Speaker
Description
High-lift capability remains a key requirement for aircraft during take-off and landing, traditionally achieved through passive high-lift devices such as slats and flaps that, over the years, have undergone continuous refinement, leading to increasingly efficient but also mechanically complex systems [1]. Active flow-control concepts, such as circulation control (CC), offer a lighter and mechanically simpler alternative. This work presents an Infrared Thermography (IRT)-based experimental investigation of boundary-layer transition and separation on a high-lift airfoil whose shape and active flow control were contemporarily optimized, particularly a tangential jet is issued near the trailing edge, on the airfoil upper surface, to enhance circulation, sustain attachment, and delay separation. The tests were carried out in two configurations: Jet-On and Jet-Off. To evaluate the effect of tripping adding disturbances, a boundary-layer trip was applied at 10% of the chord and extended over 10% of the chord length. Two regions are of interest, one affected by a natural transition and the other by a forced one.

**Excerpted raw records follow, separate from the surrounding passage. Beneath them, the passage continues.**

/-- After TRANSLATE answered OK a lookup finds the slot it answered, at the front, with the mapping it answered
(43_translator.md R134(c)). -/
theorem exec_translate_ok_finds {va : Addr} {s t : State} {hit : Bool} {slot : SlotIx} {data : BitVec 16}
    (h : exec (.translate va) s = .next t) (hok : Answers t 0 hit slot data) :
    Finds t (pageNumber va) slot ∧ (t.slot slot).rank = 0 ∧ data = physicalAddress va (t.slot slot).ppn := by
  rcases exec_translate_cases h with ⟨k, hfound, rfl⟩ | ⟨-, -, rfl⟩ | ⟨v, hmiss, -, -, rfl⟩ | ⟨-, -, -, rfl⟩
  · obtain ⟨-, -, rfl, rfl⟩ := hok.unique (answers_respond .ok ..)
    exact ⟨finds_touchSlot_iff.2 hfound, touchSlot_rank_self slot s, by simp [translateHit]⟩
  · exact absurd (hok.statusIs.unique (answers_pageFault va s).statusIs) (by decide)
  · obtain ⟨-, -, rfl, rfl⟩ := hok.unique (answers_respond .ok ..)
    have hslot := installSlot_slot_self slot (s.pte (pageNumber va)).ppn (pageNumber va) s
    refine ⟨finds_installSlot_of_misses hmiss, ?_, ?_⟩ <;> simp [translateFill, hslot]
  · exact absurd (hok.statusIs.unique (answers_internalConsistency s).statusIs) (by decide)

/-- TRANSLATE that finds the page in the front slot only responds (43_translator.md R131; 42_tlb.md R106). -/
theorem exec_translate_of_finds_front {va : Addr} {s : State} {i : SlotIx} (hfound : Finds s (pageNumber va) i)
    (hrank : (s.slot i).rank = 0) :
    exec (.translate va) s = .next (respond .ok true i (physicalAddress va (s.slot i).ppn) s) := by
  rw [exec_translate_of_finds hfound, translateHit, touchSlot_of_rank_zero hrank]

/-- Settles O40: the slot answered is found again and stands at the front. -/
theorem repeatedTranslateHits : Obligations.RepeatedTranslateHits := by
  intro va s t hit slot data h hok
  obtain ⟨hfound, hrank, rfl⟩ := exec_translate_ok_finds h hok
  exact ⟨_, exec_translate_of_finds_front hfound hrank, answers_respond .ok .., sameButResponse_respond ..⟩

/-- TRANSLATE run again writes no storage: after an OK answer it hits the front slot, and after a fault it takes the
same fault (20_memory.md R47). -/
theorem exec_translate_again {va : Addr} {s t : State} (h : exec (.translate va) s = .next t) :
    ∃ u, exec (.translate va) t = .next u ∧ SameStorage t u := by
  rcases exec_translate_cases h with ⟨k, -, rfl⟩ | ⟨hmiss, hinvalid, rfl⟩ | ⟨v, -, -, -, rfl⟩ |
    ⟨hmiss, hvalid, hnone, rfl⟩
  · obtain ⟨u, hagain, -, hsame, -⟩ := repeatedTranslateHits va s _ _ _ _ h (answers_translateHit va k s)
    exact ⟨u, hagain, hsame⟩
  · exact ⟨_, exec_translate_of_misses_of_invalid hmiss hinvalid, rfl, rfl, rfl⟩
  · obtain ⟨u, hagain, -, hsame, -⟩ := repeatedTranslateHits va s _ _ _ _ h (answers_translateFill va _ v s)
    exact ⟨u, hagain, hsame⟩
  · exact ⟨_, exec_translate_of_misses_of_noVictim hmiss hvalid hnone, rfl, rfl, rfl⟩

/-- Settles O8: TRANSLATE run again writes no storage, and any other command gives its own state again. -/
theorem everyCommandIsIdempotentInState : Obligations.EveryCommandIsIdempotentInState := by
  intro i s t h
  by_cases htranslate : ∃ va, i = .translate va
  · obtain ⟨va, rfl⟩ := htranslate
    obtain ⟨u, hagain, hsame⟩ := exec_translate_again h
    exact ⟨u, hagain, hsame, fun hne => absurd rfl (hne va)⟩
  · exact ⟨t, exec_again h fun va hi => htranslate ⟨va, hi⟩, ⟨rfl, rfl, rfl⟩, fun _ => rfl⟩

/-- Settles O43: of the OK answers only the fill's says no hit, and the fill gives the page to one slot. -/
theorem fillLeavesOneSlotHoldingThePage : Obligations.FillLeavesOneSlotHoldingThePage := by
  intro va s t slot data h hok
  rcases exec_translate_cases h with ⟨k, -, rfl⟩ | ⟨-, -, rfl⟩ | ⟨v, hmiss, hvalid, -, rfl⟩ | ⟨-, -, -, rfl⟩
  · obtain ⟨-, hhit, -, -⟩ := hok.unique (answers_translateHit va k s)
    exact absurd hhit (by decide)
  · exact absurd (hok.statusIs.unique (answers_pageFault va s).statusIs) (by decide)
  · obtain ⟨-, -, rfl, -⟩ := hok.unique (answers_translateFill va _ v s)
    refine ⟨holds_installSlot_self slot _ (pageNumber va) s, fun j => (holds_installSlot_of_misses hmiss).1, hvalid, ?_⟩
    exact congrArg Slot.ppn (installSlot_slot_self slot _ (pageNumber va) s)
  · exact absurd (hok.statusIs.unique (answers_internalConsistency s).statusIs) (by decide)

/-- TRANSLATE of two addresses of one page writes the same and responds alike but for the data: the offset goes into the
data alone (43_translator.md R134(e)). -/
theorem exec_translate_same_page {va va' : Addr} {s t t' : State} (hpage : pageNumber va' = pageNumber va)
    (h : exec (.translate va) s = .next t) (h' : exec (.translate va') s = .next t') :
    ∃ st hit k d d' u, t = respond st hit k d u ∧ t' = respond st hit k d' u := by
  rcases exec_translate_cases h with ⟨k, hfound, rfl⟩ | ⟨hmiss, hinvalid, rfl⟩ | ⟨v, hmiss, hvalid, hvictim, rfl⟩ |
    ⟨hmiss, hvalid, hnone, rfl⟩
  · rw [exec_translate_of_finds (hpage ▸ hfound)] at h'
    exact ⟨_, _, _, _, _, _, rfl, (Host.Outcome.next.inj h').symm⟩
  · rw [exec_translate_of_misses_of_invalid (hpage ▸ hmiss) (hpage ▸ hinvalid)] at h'
    exact ⟨.pageFault, _, _, _, _, _, rfl, (Host.Outcome.next.inj h').symm⟩
  · rw [exec_translate_of_misses_of_isVictim (hpage ▸ hmiss) (hpage ▸ hvalid) hvictim, translateFill, hpage] at h'
    exact ⟨_, _, _, _, _, _, rfl, (Host.Outcome.next.inj h').symm⟩
  · rw [exec_translate_of_misses_of_noVictim (hpage ▸ hmiss) (hpage ▸ hvalid) hnone] at h'
    exact ⟨.internalConsistencyFault, _, _, _, _, _, rfl, (Host.Outcome.next.inj h').symm⟩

The IRT tests were conducted in parallel with Wall-Pressure Measurements (WPM) and Particle Image Velocimetry (PIV) campaigns.
IRT provides non-intrusive, full-field visualization of boundary-layer state by exploiting the different convective heat-transfer behavior of laminar and turbulent flows [2,3]. Treating the test model as a thin-film sensor, the convective heat-transfer coefficient h (or equivalently the Stanton number St) is reconstructed and, through Reynolds analogy [4], it gives information about boundary-layer transition and separation.
Results show a strong link between boundary layer behavior, thermal response and blowing. Normalized temperature trends reveal that the temperature rise is generally lower in the Jet-On case. This is caused by the higher velocities that occur in this case since the flow remains attached, promoting higher shear stress $\tau_w$ on the wall and therefore higher h and lower temperature. In fact, the chordwise St distribution highlights that, with Jet-On, transition is shifted downstream, and flow separation is delayed by keeping the flow attached and a laminar boundary layer over most of the chord. Conversely, Jet-Off exhibits earlier transition and a separated region near the trailing edge. Overall, this study demonstrates IRT as a robust and scalable technique to investigate the effects of circulation control on transition and separation in high-lift airfoils.
$\textbf{References}$:
1. KC Peter, High-lift systems on commercial subsonic airliners, NASA CR-4746, Sept, 1996.
2. Giovanni Maria Carlomagno and Gennaro Cardone, Infrared thermography for convective heat transfer measurements, Experiments in fluids, 49(6):1187–1218, 2010.
3. William Davis and Nicholas R Atkins, Infrared thermography techniques for boundary layer state visualisation, Experiments in Fluids, 65(6):91, 2024.
4. Arthur D. Woodworth, David M. Salazar, and Tianshu Liu, Heat transfer and skin friction: beyond the Reynolds analog, International Journal of Heat and Mass Transfer 206 (2023), p. 123960.